UniBinary is an encoding algorithm which packs arbitrary data into printable Unicode characters.
It can be used to send data through media such as Twitter which don't allow binary data but allow Unicode characters.
UniBinary is akin to Base64 but uses much fewer characters.
UniBinary comes with three parts:
- this documentation,
- a Python implementation,
- a C implementation.
Encode a binary file into a UTF-8 text file:
$ python unibinary.py -e /bin/date > /tmp/date.txt
$ file /tmp/date.txt
/tmp/date.txt: UTF-8 Unicode text, with very long lines, with no line terminators
Decode a UTF-8 text file into a binary file:
$ python unibinary.py -d /tmp/date.txt > /tmp/date
$ file /tmp/date
/tmp/date: Mach-O 64-bit executable x86_64
It works!
$ chmod +x /tmp/date
$ /tmp/date
Thu Jan 17 18:02:24 CET 2013
Inline string encoding:
$ python unibinary.py -es "test"
鬥髴
Inline string decoding:
$ python unibinary.py -ds "嫯壭巠唀帀廀帀庀帀庀帀嚀一币帀币帀常帀済靬餯瘷駲餤悀巿巿Ѐ丅戀Ѐ丅榀帀乿巿巰叿巿崀帀丏巿巿崅帀渐帀币帀帐帀丏崀巿嵪焨最帀袁夀劃峀勍嘈凄爪与夑巰一帀ӿ丅丏巿蠀帀夀侃峀勍嘏巿巿巿帀巿崀丏巿" > micro_macho
$ chmod +x micro_macho
$ ./micro_macho
Hello world
Compile it with make
:
$ make
$ make tests
Run the unit tests:
$ ./tests
...
-- ALL TESTS ARE OK --
Run the main executable:
$ ./unibinary
Usage: unibinary [-ed] [-sf] [-b num] [-h]

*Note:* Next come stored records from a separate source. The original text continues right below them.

/-- Promote the whole set of a job. (DESIGN CHOICE: log entry 31) -/
def State.promoteSet (s : State) (m : Nat) (j : ArrayJob) : ArrayJob × State :=
  let k := bits j.desc 9 8
  let (acc, cells) := promoteAll (s.accFmt m k) ((s.array m).set k) j.cells
  ({ j with cells := cells, due := false },
    ((s.setAcc m k acc).setFld (F.MX_ACCSTATE_GCNT m k) 0).bump (C.MX_CNT_PROMOTIONS m) 1)

/-- Show the array's state in MX_STATUS and PENDING. -/
def State.showArray (s : State) (m : Nat) : State :=
  let a := s.array m
  let jobs := a.queue ++ a.prod.toList ++ a.drain.toList
  let s := s.setFlds [(F.MX_STATUS_QDEPTH m, a.queue.length), (F.MX_STATUS_BUSY_PROD m, flag a.prod.isSome),
    (F.MX_STATUS_BUSY_DRAIN m, flag a.drain.isSome), (F.MX_STATUS_FAULT_WAIT m, flag (jobs.any (·.stalled)))]
  s.setFlds ((List.range 4).map fun k => (F.MX_ACCSTATE_PENDING m k, flag (jobs.any fun j => bits j.desc 9 8 = k)))

/-- The unit that runs a descriptor: DRAIN, SAVE and RESTORE on the drain unit, every other OP on the product unit. -/
def jobUnit (d : Nat) : ArrayUnit := if dw d 0 7 0 = 2 ∨ dw d 0 7 0 = 5 ∨ dw d 0 7 0 = 6 then .drain else .product

/-- The job a unit runs. -/
def ArrayUnits.unit (a : ArrayUnits) : ArrayUnit → Option ArrayJob
  | .product => a.prod
  | .drain => a.drain

def ArrayUnits.setUnit (a : ArrayUnits) (u : ArrayUnit) (j : Option ArrayJob) : ArrayUnits :=
  match u with
  | .product => { a with prod := j }
  | .drain => { a with drain := j }

/-- A job still holds its set: it has not finished with it (R136). -/
def holdsSet (k : Nat) (j : ArrayJob) : Bool := bits j.desc 9 8 = k && j.status.isNone

/-- The word that a read of MX_ACCSTATEs of set `k` returns (R152). -/
def State.accState (s : State) (m k : Nat) : Nat :=
  packBits [(0, 2, s.fld (F.MX_ACCSTATE_RUN_FMT m k)), (2, 1, s.fld (F.MX_ACCSTATE_PENDING m k)), (8, 8, s.gcnt m k)]

/-- Write MX_ACCSTATEs of set `k` (R152): RUN_FMT 3 leaves RUN_FMT as it is. -/
def State.putAccState (s : State) (m k v : Nat) : State :=
  let s := s.setFld (F.MX_ACCSTATE_GCNT m k) (bits v 15 8)
  if bits v 1 0 = 3 then s else s.setFld (F.MX_ACCSTATE_RUN_FMT m k) (bits v 1 0)

/-- The first set of a waiting access, and its sets. -/
def AccWait.first (w : AccWait) : Nat := (w.addr % 0x20 - 0x10) / 4
def AccWait.sets (w : AccWait) : List Nat := if w.wide then [w.first, w.first + 1] else [w.first]

/-- Perform an access of MX_ACCSTATEs: a write sets it, a read is answered by REG_RSP (R386). -/
def State.accAccess (s : State) (m : Nat) (w : AccWait) : State :=
  match w.value with
  | some v => s.putAccState m w.first v.toNat
  | none =>
    let v := s.accState m w.first + if w.wide then s.accState m (w.first + 1) * 2 ^ 32 else 0
    s.sendFrom m 48 (regPayload 0x03 m w.addr w.wide v)

/-- An access of MX_ACCSTATEs is performed, or waits for the descriptors accepted before it (R134, R152). -/
def State.accTry (s : State) (m addr : Nat) (wide : Bool) (value : Option (BitVec 32)) : State :=
  let a := s.array m
  let w : AccWait := ⟨addr, wide, value, a.accepted⟩
  if w.sets.any fun k => a.earlier k w.before then s.setArray m { a with waits := a.waits ++ [w] } else s.accAccess m w

/-- The waiting accesses whose descriptors have completed are performed, in order (R134). -/
def State.accTurn (s : State) (m : Nat) : State :=
  let a := s.array m
  let held := fun (w : AccWait) => w.sets.any fun k => a.earlier k w.before
  (a.waits.filter fun w => !held w).foldl (fun s w => s.accAccess m w) (s.setArray m { a with waits := a.waits.filter held })

/-- An access's place lies in a plane of set `k` of motif `m`. -/
def Spot.inSet (m k : Nat) : Spot → Bool
  | .loc m' p => m' = m && decide (localTop ≤ p) && (planeCell p).1 = k
  | _ => false

/-- A waiting load or store of a thread to set `k`, or the running vector engine descriptor, or a waiting register access, goes
before the descriptor accepted as the `seq`-th (R134, R161). -/
def State.accessBefore (s : State) (m k seq : Nat) : Bool :=
  (s.array m).waits.any (fun w => w.sets.contains k && decide (w.before ≤ seq)) ||
    ((s.vec m).run.map fun j => j.status.isNone && j.sets.contains k && decide (j.before ≤ seq)).getD false ||
    s.needles.any fun nd => nd.2.groups.any fun g => (g.2.bind (·.mem)).any fun op =>
      op.accs.any (fun a => a.spot.inSet m k) && op.planes.any fun x => x.1 = m && x.2.1 = k && decide (x.2.2 ≤ seq)

/-- The next descriptor a unit may start (R136): its first in queue order, if no earlier one names its set. -/
def ArrayUnits.startable (a : ArrayUnits) (u : ArrayUnit) : Option ArrayJob :=
  match a.queue.find? (fun j => jobUnit j.desc = u) with
  | none => none
  | some j =>
    let k := bits j.desc 9 8
    let before := a.queue.takeWhile (· ≠ j)
    if before.any (holdsSet k) || (a.prod.toList ++ a.drain.toList).any (holdsSet k) then none else some j

/-- The descriptor that a unit may start: no earlier access to its set waits (R134). -/
def State.startable (s : State) (m : Nat) (u : ArrayUnit) : Option ArrayJob :=
  ((s.array m).startable u).filter fun j => !s.accessBefore m (bits j.desc 9 8) j.seq

/-- Add input to the queue of 32 (R136, R150). -/
def State.arrayAccept (s : State) (m desc asid : Nat) (fromList : Bool) : State :=
  let a := s.array m
  let j : ArrayJob := { seq := a.accepted, desc := desc, fromList := fromList, asid := asid, group := 0, due := false,
                        stat := NumStat.zero, cells := [], status := none, ran := false, ctrDue := false, stalled := false }
  (s.setArray m { a with queue := a.queue ++ [j], accepted := a.accepted + 1 }).showArray m

/-- Why a DRAIN completes without running (R94, R141, R143, R145, R150), given the table's word (R142).
(DESIGN CHOICE: log entries 31, 143) -/
def drainCheck (d tableWord : Nat) : Option Nat :=
  let (m, n) := (mmaM d, mmaN d)
  let (sm, bm, act, red) := (dw d 24 1 0, dw d 24 3 2, dw d 24 11 8, dw d 24 14 12)
  let w := if dw d 24 4 4 = 1 then 8 else 4
  let count := fun mode => if mode = 0 then 0 else if mode = 1 then 1 else if mode = 2 then n else m
  let actBytes := if act = 2 then 4 else if act = 3 then 16 else if act = 9 then 1036 else 0
  let r := if red = 1 ∨ red = 2 then m else n
  let c := typeFmt (dw d 4 23 16)
  let st := dw d 20 23 0
  let only := dw d 24 15 15 = 1
  if !commonOk d || dw d 20 31 24 ≠ 0 || dw d 24 7 5 ≠ 0 || dw d 24 31 16 ≠ 0 || 9 < act || 5 ≤ red ||
      st % 16 ≠ 0 || (!only && !rowsInside (dw d 16 31 0) st m c n) ||
      !inside (dw d 28 31 0) (count sm * w) || !inside (dw d 32 31 0) (count bm * w) ||
      !inside (dw d 36 31 0) actBytes || (red ≠ 0 && !inside (dw d 40 31 0) (2048 + 4 * r)) ||
      (red ≠ 0 && !inside (dw d 40 31 0) (8 * r)) || (act = 9 && tableWord / 256 ≠ 0) then some St.BAD_DESCRIPTOR
  else if !typeOk (dw d 4 23 16) || typeSc (dw d 4 23 16) then some St.BAD_FORMAT
  else none

/-- A parameter of the epilogue (R140). -/
def State.drainParam (s : State) (m d mode addr i j : Nat) : Num :=
  let wide := dw d 24 4 4 = 1
  let w := if wide then 8 else 4
  let n := if mode = 1 then 0 else if mode = 2 then j else i
  let v := s.localNat m (addr + n * w) w
  if wide then fmtFp64.decode v else fmtFp32.decode v

/-- The limits of the FP32 functions at an infinity (R141). -/
def actLimit (act : Nat) (neg : Bool) : Nat :=
  if act = 4 ∨ act = 5 then (if neg then 0x80000000 else 0x7F800000)
  else if act = 6 then (if neg then 0 else 0x3F800000)
  else if act = 7 then (if neg then 0xBF800000 else 0x3F800000)
  else (if neg then 0 else 0x7F800000)

/-- The table of R142 at an FP32 value, before its last rounding; `wrap` reduces t modulo 256 first (R172). Whether an input lies
beyond an end is read from t. (DEDUCED: log entry 142) -/
def State.tableExact (s : State) (m addr : Nat) (wrap : Bool) (x : Num) : Num :=
  let y := fun i => fmtFp32.decode (s.localNat m (addr + 8 + 4 * i) 4)
  let lg := signed 8 (s.localNat m (addr + 4) 1)
  let inner := fun (t : Num) (i : Nat) =>
    let f := t.add (Num.ofInt (-(i : Int)))
    let dlt := round32 ((y (i + 1)).add (y i).neg)
    (f.mul dlt).add (y i)
  match (round32 (x.add (fmtFp32.decode (s.localNat m addr 4)).neg)).scale (-lg) with
  | .nan => .nan
  | .inf neg => if wrap then .nan else if neg then y 0 else y 256
  | .fin neg tm te =>
    if wrap then
      let q := min te 0
      let v := scaledInt neg tm te q
      let p : Int := ((256 * 2 ^ (-q).toNat : Nat) : Int)
      let r := v - p * (v.fdiv p)
      inner (.fin false r.natAbs q) (truncAt r.natAbs q 0)
    else if neg && tm ≠ 0 then y 0
    else if (Num.ofInt 256).lt (.fin neg tm te) then y 256
    else inner (.fin neg tm te) (min 255 (truncAt tm te 0))

/-- Round into FP32 with the count; a value that is not finite counts nothing (R141). -/
def round32Count (x : Num) : Num × Count :=
  let (c, k) := fmtFp32.round true x
  (fmtFp32.decode c, if x.isFin then k else .none)

/-- The function of R165 that an activation is (R141). -/
def actFunction (act : Nat) : Nat :=
  if act = 4 then 0x16 else if act = 5 then 0x17 else if act = 6 then 0x15 else if act = 7 then 0x14 else 0x10

/-- Stage 3 (R141): the activation's value and count. -/
def State.activate (s : State) (m d act : Nat) (v : Num) : Num × Count :=
  let addr := dw d 36 31 0
  if act = 0 then (v, .none)
  else if act = 1 then (if v.isNan then .nan else v.maxOf (.fin false 0 0), .none)
  else if act = 2 then
    if v.isNan then (.nan, .none)
    else if v.lt (.fin false 0 0) then
      let x := v.mul (fmtFp32.decode (s.localNat m addr 4))
      let (c, k) := fmtFp64.round true x
      (fmtFp64.decode c, if x.isFin then k else .none)
    else (v, .none)
  else if act = 3 then
    ((v.maxOf (fmtFp64.decode (s.localNat m addr 8))).minOf (fmtFp64.decode (s.localNat m (addr + 8) 8)), .none)
  else
    let (x, k) := round32Count v
    let c := (fmtFp32.round true v).1
    let r : Num × Count :=
      if act = 9 then round32Count (s.tableExact m addr false x)
      else match x with
        | .nan => (.nan, .none)
        | .inf neg => (fmtFp32.decode (actLimit act neg), .none)
        | .fin _ _ _ => freeCount fmtFp32 (actFunction act) c
    (r.1, if k = .none then r.2 else k)

/-- One cell through the epilogue (R139): stage-0 code, stage-3 value, output code and its count.
(DESIGN CHOICE: log entry 31) -/
def State.drainCell (s : State) (m d rf : Nat) (acc : AccSet) (i j : Nat) : Nat × Num × Nat × Count :=
  let (c0, k0) := promoteCell rf acc (i * 256 + j)
  let v0 := fmtFp64.decode c0
  let v1 := if dw d 24 1 0 = 0 then v0 else round64 (v0.mul (s.drainParam m d (dw d 24 1 0) (dw d 28 31 0) i j))
  let v2 := if dw d 24 3 2 = 0 then v1 else round64 (v1.add (s.drainParam m d (dw d 24 3 2) (dw d 32 31 0) i j))
  let (v3, k3) := s.activate m d (dw d 24 11 8) v2
  let t := dw d 4 23 16
  let (c4, k4) := elemEncode (typeFmt t) (typeOvf t) v3
  let only := dw d 24 15 15 = 1
  let k0' : Count := if k0 = 2 then .sat else if k0 = 1 then .flush else .none
  (c0, v3, c4, if k0' ≠ .none then k0' else if k3 ≠ .none then k3 else if only then .none else k4)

UniBinary encodes and decodes data into printable Unicode characters.
-e, --encode
-d, --decode
-s, --string to be encoded or decoded
-f, --filepath to be encoded or decoded
-b, --break break encoded string into num characters lines
-h, --help show this help message and exit
Encode a file, break output in lines of 16 characters:
$ unibinary -b 16 -ef micro_macho
嫯壭巠唀帀廀帀庀帀庀帀嚀一币Ѐ七
幀帀氀帀逥餬觠鯯骬蜊丏巿巰一Ѐ七
戀Ѐ丅榀帀乿巿巰叿巿崀Ѐ七ӿ丄彀
帀舀帀幀帀戀帀巰仿巶堌蠤Ѐ七袁夀
劃峀勍嘈凄爪与夑巰一帀ӿ丅丏巿蠀
帀夀侃峀勍嘏巿ӿ七帀巿崀丏巿
Encode stdin and decode the output:
$ echo "test" | unibinary -e | unibinary -d
test
API (unibinary.h
)
// encode
int unibinary_encode(FILE *fd_in, FILE *fd_out, size_t wrap_length);
int unibinary_encode_string(const char* src, wchar_t **dst, size_t wrap_length);
// decode
int unibinary_decode(FILE *src, FILE *dst);
int unibinary_decode_string(const wchar_t *src, char **dst, long *dst_len);
Encoding and decoding are efficient and time (worst case) is linear with input size.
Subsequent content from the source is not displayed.